Measures for host health

Individual Host pages show problem history, event history, and related processes for each host. To assess health, the following performance metrics are captured for each host and presented on each Host overview page:

  • CPU
  • Memory
  • Disk (storage health)
  • NIC (network health)

CPU health

CPU usage is the primary measurement used to calculate CPU health. This is the percentage of time that a CPU is busy processing data (i.e., when it's not idle). This percentage is computed for all available CPU cores and scaled to a range of 0–100%.

The same calculation method is used for both total CPU usage of a system and CPU usage of a specific process group. This means that a process group that's composed of a single threaded process on a 4-core system will reach maximum CPU usage at 25% (4 x 25% = 100%).

A high CPU usage measurement results in a CPU saturation "resource event" and the generation of a problem.

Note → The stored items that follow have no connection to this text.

-- ==== Sys2Proof/Machine/Dispatch.lean ====
section
/-! DEFINITION. One arm per command, each one call of its meaning. -/

namespace Sys2Proof.Machine
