/-- 17 R380-R382: the governor grants the oldest request of a direction when the grants of the last 10 us and its own step are at most
16 A, and in a shutdown none; a domain granted upward is WAKING, one granted downward ramps for 1 us. -/
def Obligations.Governor : Prop :=
  (∀ (s : State) (up : Bool), s.pwr.shut ≠ none → exec (.stepGrant up) s = .next s)
  ∧ (∀ (s : State) (r : StepReq) (rest : List StepReq), s.pwr.shut = none → s.pwr.up = r :: rest →
      let used := ((s.pwr.upUsed.filter (fun g => decide (s.now < g.1 + 10000))).map (·.2)).sum
      (128 < used + stepUnits r.target ∨ s.ramping r.target = true → exec (.stepGrant true) s = .next s)
      ∧ (used + stepUnits r.target ≤ 128 → s.ramping r.target = false → ∃ t, exec (.stepGrant true) s = .next t ∧ t.pwr.up = rest
          ∧ t.pwr.down = s.pwr.down
          ∧ ((t.pwr.upUsed.filter (fun g => decide (s.now < g.1 + 10000))).map (·.2)).sum = used + stepUnits r.target
          ∧ (∀ d g, r.target = .domain d g → s.dom d = .off ∨ s.dom d = .gated → t.dom d = .waking
              ∧ t.pwr.wakes = s.pwr.wakes ++ [(r.target, s.dom d == .off)])
          ∧ (∀ c, r.target = .array c → (s.core c).arr.warmth = .upWaiting →
              (t.core c).arr = { (s.core c).arr with warmth := .warm, idleSince := s.now, fedAt := none })
          ∧ (∀ q, r.target = .clock q → (t.quarter q).freq = min ((s.quarter q).freq + 1) (2 * (s.quarter q).clkMax))
          ∧ t.mem = s.mem))
  ∧ (∀ (s : State) (r : StepReq) (rest : List StepReq), s.pwr.shut = none → s.pwr.down = r :: rest →
      let used := ((s.pwr.downUsed.filter (fun g => decide (s.now < g.1 + 10000))).map (·.2)).sum
      (128 < used + stepUnits r.target ∨ s.mayGoDown r.target = false → exec (.stepGrant false) s = .next s)
      ∧ (used + stepUnits r.target ≤ 128 → s.mayGoDown r.target = true → ∃ t, exec (.stepGrant false) s = .next t ∧ t.pwr.down = rest
          ∧ t.pwr.up = s.pwr.up ∧ t.pwr.dom = s.pwr.dom
          ∧ ((∀ q, r.target ≠ .clock q) → t.pwr.ramps = s.pwr.ramps ++ [(r.target, s.now)])
          ∧ (∀ q, r.target = .clock q → (t.quarter q).freq = max ((s.quarter q).freq - 1) 20)
          ∧ (∀ c, r.target = .array c → (t.core c).arr.warmth = .rampDown) ∧ t.mem = s.mem))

CPU usage measurements are captured every 10 seconds. The average CPU consumption of each 10-second interval is used to calculate total CPU usage. Because DESK averages CPU consumption across 10-second intervals, momentary fluctuations in CPU consumption which happen during the 10-second cycle may be flattened out, but the average CPU consumption over each of the 10-second periods is accurate.

Memory health

Host pages include two memory-related metrics for your hosts, Memory used and Page faults. Both measurements and other factors, are used to correlate and calculate host high memory incidents.

  • Memory used
    Percentage of total RAM used by processes. RAM used by system caches and buffers isn't included in this metric. DESK calculates memory usage as:
    memory_used = total_memory_size - (free_memory + active_memory + inactive_memory + reclaimamble_memory)

  • Page faults
    Number of major page faults per second. Major page faults involve loading a page from disk, thereby adding disk latency to the interrupted program’s execution.

Disk health

Disk health includes:

  • Throughput
    The total number of bytes read and written to disk per second.

  • IOPS
    I/O (input/output) operations per second. Operations are counted after operations addressing adjacent disk sectors are merged.

  • Disk latency
    Time from I/O request submission to I/O request completion. The average delay of disk read and write operations in milliseconds. This metric is used to detect host slow disk incidents.

  • Disk space usage
    The amount of disk space that's been used.

  • Idle time
    Amount of time the disk has been idle.

NIC health

NIC health includes:

  • Traffic
    The average rate at which data was transmitted during the interval.

  • Packets
    The number of received and sent packets over the host network interface during the interval.

  • Quality
    The assessment of the number of dropped packets and errors.

  • Connectivity
    Percentage of properly established TCP connections compared to TCP connections that were refused or timed out.
    Note: The Connectivity measure can be used as an indicator of whether or not there's network traffic on a host. Please note however that 0% connectivity doesn't necessarily indicate that there is a problem with a host. Assuming no TCP errors are present, it may simply mean that no users have attempted to connect to the host process during the selected timeframe.